In this test, the organism under consideration is grown in peptone water broth. It contains tryptophan, which under the action of enzyme tryptophanase is converted to an Indole molecule, pyruvate and ammonium. The indole is then extracted from the broth by means of xylene. The broth is sterilized for 15 minutes at around 121 °C. To test the broth for indole production, Kovac's reagent . Kovac's reagent consist of amyl alcohol and para-dimethylaminobenzaldehyde and concentrated hydrochloric acid. Kovac's reagent is actually used to determine ability of an organism to separate indole from amino acid tryptophan and it is added after incubation. A positive result is indicated by a pink/red layer forming on top of the liquid.

== Methyl red and Voges–Proskauer test ==

These tests both use the same broth for bacterial growth. The broth is called MR-VP broth. After growth, the broth is separated into two different tubes, one for the methyl red (MR) test and one for the Voges-Proskauer (VP) test.

The methyl red test detects production of acids formed during metabolism using mixed acid fermentation pathway using pyruvate as a substrate. The pH indicator Methyl Red is added to one tube and a red color appears at pH's lower than 4.2, indicating a positive test (mixed acid fermentation is used). The solution remaining yellow (pH = 6.2 or above) indicates a negative test, meaning the butanediol fermentation is used.
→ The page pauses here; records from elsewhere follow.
/-! ## Descriptors -/

/-- A descriptor of eight words breaks a rule of its copy word over a shape entry (spec/10 R193-R195, R199, R201, R202, spec/11 R219, R221, R224-R226), field by
field. -/
def copyBad (s : State) (o : CmdOp) (w : Vector Word 8) (e : Shape) : Prop :=
  let f (i : Fin 8) (lo len : Nat) : Nat := w[i].toNat / 2 ^ lo % 2 ^ len
  let dk := f 0 12 2
  let dir := f 0 11 1
  let xf := f 0 8 3
  let listed : Prop := o = .cgth ∨ o = .csct
  let packed : Prop := o = .cpack ∨ o = .cunpk
  let n0 := f 6 16 16
  let count := f 7 0 24
  let rows := if listed ∨ packed then count else f 7 0 8 * f 7 8 8 * f 7 16 8 * f 7 24 8
  let lf := if ¬ packed ∧ f 2 0 5 = 0x1F then e.fmt else f 2 0 5
  let bits := fmtBits lf
  let rb := (n0 * bits + 7) / 8
  let some_ : Prop := n0 ≠ 0 ∧ rows ≠ 0
  let flat : Prop := listed ∨ (f 7 8 8 = 1 ∧ f 7 16 8 = 1 ∧ f 7 24 8 = 1)
  let outside (n : Nat) : Prop := (dk = 0 ∧ s.team.spadSize < w[1].toNat + n) ∨ ∃ base len, dk = 2 ∧ s.team.buffer w[1].toNat = some (base, len) ∧ len < n
  let odd : Prop := (dk = 0 ∧ w[1].toNat % 16 ≠ 0) ∨ ∃ base len, dk = 2 ∧ s.team.buffer w[1].toNat = some (base, len) ∧ base % 16 ≠ 0
  let x := (s.team.tile w[1].toNat).shape
  let source := if dir = 0 then e.fmt else lf
  let target := if dir = 0 then lf else e.fmt
  let index := if f 7 24 1 = 1 then 8 else 4
  let units := if f 4 0 1 = 1 then count else n0 * count
  let control : Prop := f 0 28 4 ≠ 0 ∨ f 0 0 7 ≠ 0 ∨ dk = 3 ∨ 4 ≤ xf ∨ (f 0 23 1 = 1 ∧ dk ≠ 2) ∨ (f 0 14 1 = 1 ∧ f 0 15 1 = 0) ∨ 2 ^ 32 ≤ n0 * rows
  let side : Prop := (dk = 0 ∧ w[1].toNat % 4 ≠ 0) ∨ (dk = 1 ∧ 32 ≤ w[1].toNat) ∨ (dk = 2 ∧ (64 ≤ w[1].toNat ∨ s.team.buffer w[1].toNat = none))
  let format : Prop := f 2 28 4 ≠ 0 ∨ f 2 5 3 ≠ 0 ∨ (xf = 2 ∧ f 2 16 12 = 0) ∨ (xf ≠ 2 ∧ f 2 16 12 ≠ 0) ∨ (o ≠ .csct ∧ f 2 12 4 ≠ 0) ∨ 5 ≤ f 2 8 3 ∨
    (0x12 ≤ f 2 0 5 ∧ f 2 0 5 ≠ 0x1F) ∨ (lf = e.fmt ∧ (f 2 11 1 = 1 ∨ f 2 8 3 ≠ 0)) ∨
    (lf ≠ e.fmt ∧ (source = 14 ∨ 17 < source ∨ target = 14 ∨ 16 < target))
  let place : Prop :=
    if dk = 1 then
      s.team.obj.tiles ≤ w[1].toNat ∨ (xf = 0 ∧ (x.layout ≠ 0 ∨ (some_ ∧ (x.rb < rb ∨ x.rows < rows)))) ∨
      (xf = 1 ∧ (bits < 8 ∨ ¬ flat ∨ (some_ ∧ (x.rows < n0 ∨ x.rb < rows * (bits / 8))))) ∨ xf = 2 ∨
      (xf = 3 ∧ (x.layout ≠ 1 ∨ ¬ flat ∨ (some_ ∧ (x.rb < rb ∨ x.rows < rows))))
    else (xf = 0 ∧ some_ ∧ outside (rows * rb)) ∨ (xf = 1 ∧ (bits < 8 ∨ ¬ flat ∨ (some_ ∧ outside (n0 * rows * (bits / 8))))) ∨
      (xf = 2 ∧ (16 * f 2 16 12 < rb ∨ odd ∨ (some_ ∧ outside ((rows - 1) * (16 * f 2 16 12) + rb)))) ∨ xf = 3
  let list : Prop := f 7 25 7 ≠ 0 ∨ w[4].toNat % index ≠ 0 ∨ e.rank < 2 ∨ (count ≠ 0 ∧ s.team.spadSize < w[4].toNat + count * index)
  control ∨
  match o with
  | .cten => side ∨ format ∨ place
  | .cgth => dir = 1 ∨ side ∨ format ∨ place ∨ list
  | .csct => dir = 0 ∨ (xf ≠ 0 ∧ xf ≠ 2) ∨ side ∨ format ∨ place ∨ list ∨ 7 ≤ f 2 12 4 ∨ (3 < f 2 12 4 ∧ 3 < e.fmt) ∨
      (1 < f 2 12 4 ∧ f 2 12 4 ≤ 3 ∧ 3 < e.fmt ∧ e.fmt ≠ 8 ∧ e.fmt ≠ 9) ∨ (f 2 12 4 = 1 ∧ 3 < e.fmt ∧ (e.fmt < 8 ∨ 11 < e.fmt))
  | .cfill => dir = 0 ∨ dk ≠ 0 ∨ xf ≠ 0 ∨ f 0 23 1 = 1 ∨ f 0 22 1 = 1
  | _ => side ∨ e.rank ≠ 1 ∨ e.fmt ≠ 6 ∨ xf ≠ 0 ∨ f 0 15 1 = 1 ∨ f 0 14 1 = 1 ∨ dk = 1 ∨ (dir = 1 ↔ o = .cunpk) ∨ f 2 5 27 ≠ 0 ∨ (0x0D < lf ∧ lf ≠ 0x11) ∨
      w[3].toNat % 4 ≠ 0 ∨ f 4 1 31 ≠ 0 ∨ w[5] ≠ 0 ∨ f 6 0 16 ≠ 0 ∨ f 7 24 8 ≠ 0 ∨ outside (n0 * count * (bits / 8)) ∨
      e.ext.headD 1 < w[3].toNat + 4 + (units + 31) / 32 * 4

/-- The right that a copy word needs of its entry, by its bit in RIGHTS: read 0, write 1, reduce 2 (spec/10 R192, spec/11 R219). -/
def copyRight (o : CmdOp) (w : Vector Word 8) : Nat :=
  match o with
  | .cten => if w[0].toNat / 2 ^ 11 % 2 = 0 then 0 else 1
  | .cgth => 0
  | .cunpk => 0
  | .csct => if w[2].toNat / 2 ^ 12 % 16 = 0 then 1 else 2
  | _ => 1

/-! ## Checks in order -/

/-- The first check of a list that fails gives its cause; with none that fails there is none. -/
def firstOf : List (Prop × Cause) → Option Cause → Prop
  | [], c => c = none
  | (p, k) :: l, c => (p → c = some k) ∧ (¬ p → firstOf l c)

/-- The element count K that a tile's row gives in a format (spec/14 R272). -/
def rowLength (x : TileShape) (fmt : Nat) : Nat := 8 * x.rb / fmtBits fmt

/-- The checks of a matrix post in their order (spec/14 R272, R274-R276), over accumulator c, tiles a and b and the format block f0, f1. -/
def mmaChecks (s : State) (scaled : Bool) (c a b : Nat) (f0 f1 : Word) : List (Prop × Cause) :=
  let f (x : Word) (lo len : Nat) : Nat := x.toNat / 2 ^ lo % 2 ^ len
  let fa := f f0 0 5
  let fb := f f0 8 5
  let x := (s.team.tile a).shape
  let y := (s.team.tile b).shape
  let k := rowLength x fa
  let wide : Prop := fa = 9 ∧ fb = 9
  let pair (l : List Nat) : Prop := fa ∈ l ∧ fb ∈ l
  let listed : Prop := if scaled then pair [12, 13, 14] else wide ∨ pair [10] ∨ pair [11] ∨ pair [12, 13] ∨ pair [6, 7]
  let len := if f f0 16 1 = 1 then 32 else 16
  let areas := [(32 * f f1 0 16, 128 * k / len), (32 * f f1 16 16, 128 * rowLength y fb / len)]
  let most := if fa = 9 then 32 else if fa = 10 ∨ fa = 11 then 128 else if fa = 14 ∧ fb = 14 then 512 else 256
  [(s.team.obj.accs ≤ c ∨ s.team.obj.tiles ≤ a ∨ s.team.obj.tiles ≤ b ∨ (wide ∧ s.team.obj.accs ≤ c + 1), 0x180),
   (f f0 18 14 ≠ 0 ∨ f f0 13 3 ≠ 0 ∨ f f0 5 3 ≠ 0 ∨ (scaled = false ∧ (f f0 16 1 ≠ 0 ∨ f1 ≠ 0)) ∨ ¬ listed ∨
      (scaled = true ∧ ∃ z ∈ areas, s.team.spadSize < z.1 + z.2), 0x181),
   (scaled = true ∧ ∃ z ∈ areas, s.team.poolTouched z.1 z.2 = true, 0x14E),
   (x.layout ≠ 1 ∨ x.rows ≠ 64 ∨ x.fmt ≠ fa ∨ y.layout ≠ 1 ∨ y.rows ≠ 64 ∨ y.fmt ≠ fb ∨ k ≠ rowLength y fb ∨ k % 32 ≠ 0 ∨ k = 0 ∨ most < k ∨
      (wide ∧ c % 2 = 1), 0x182)]

/-- The bytes of an output row and the pitch of a read-out's control word (spec/14 R285, R286). -/
def outRow (w : Word) : Nat := 64 * fmtBits (w.toNat % 2 ^ 5) / 8
def outPitch (w : Word) : Nat := if w.toNat / 2 ^ 20 = 0 then outRow w else 16 * (w.toNat / 2 ^ 20)

/-- The checks of a read-out in their order (spec/14 R285, R286), over accumulator c, the control word w and the destination: a tile, or an address. -/
def moutChecks (s : State) (c : Nat) (w : Word) (pad : Bool) (dst : Nat) : List (Prop × Cause) :=
  let f (lo len : Nat) : Nat := w.toNat / 2 ^ lo % 2 ^ len
  let ak := f 8 2
  let x := (s.team.tile dst).shape
  let span := 63 * outPitch w + outRow w
  let allowed : Prop :=
    (ak = 0 ∧ f 0 5 ∈ [8, 10, 11, 12, 13]) ∨ (ak = 1 ∧ f 0 5 ∈ [1, 5, 7, 8]) ∨ (ak = 2 ∧ (f 0 5 = 8 ∨ (f 0 5 = 9 ∧ pad = true)))
  [(s.team.obj.accs ≤ c ∨ (ak = 2 ∧ s.team.obj.accs ≤ c + 1) ∨ (pad = false ∧ s.team.obj.tiles ≤ dst), 0x180),
   (f 17 3 ≠ 0 ∨ f 10 1 ≠ 0 ∨ f 5 3 ≠ 0 ∨ 5 ≤ f 12 3 ∨ ¬ allowed ∨ (ak = 2 ∧ c % 2 = 1) ∨
      (pad = false ∧ (f 20 12 ≠ 0 ∨ x.rows ≠ 64 ∨ x.rb ≠ outRow w ∨ x.fmt ≠ f 0 5)) ∨
      (pad = true ∧ (dst % 16 ≠ 0 ∨ outPitch w < outRow w ∨ s.team.spadSize < dst + span)), 0x184),
   (pad = true ∧ s.team.poolTouched dst span = true, 0x14E)]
The VP test uses alpha-naphthol and potassium hydroxide to test for the presence of acetylmethylcarbinol (acetoin), an intermediate of the 2,3-butanediol fermentation pathway. After adding both reagents, the tube is shaken vigorously then allowed to sit for 5–10 minutes. A pinkish-red color indicates a positive test, meaning the 2,3-butanediol fermentation pathway is used.

== Citrate test ==

In the 1930's, S.A. Koser conducted experiments that were used to study bacterial catabolism of organic acids. Koser found that citrate metabolism could be an indicator for bacteria found in natural environments. Additionally, citrate could be used to distinguish bacterial coliforms found in soil, and aquatic environments, such as Enterobacteriaceae, and coliforms with fecal contamination. It was found that coilforms without fecal contamination grew, while the coilforms with fecal contamination did not grow.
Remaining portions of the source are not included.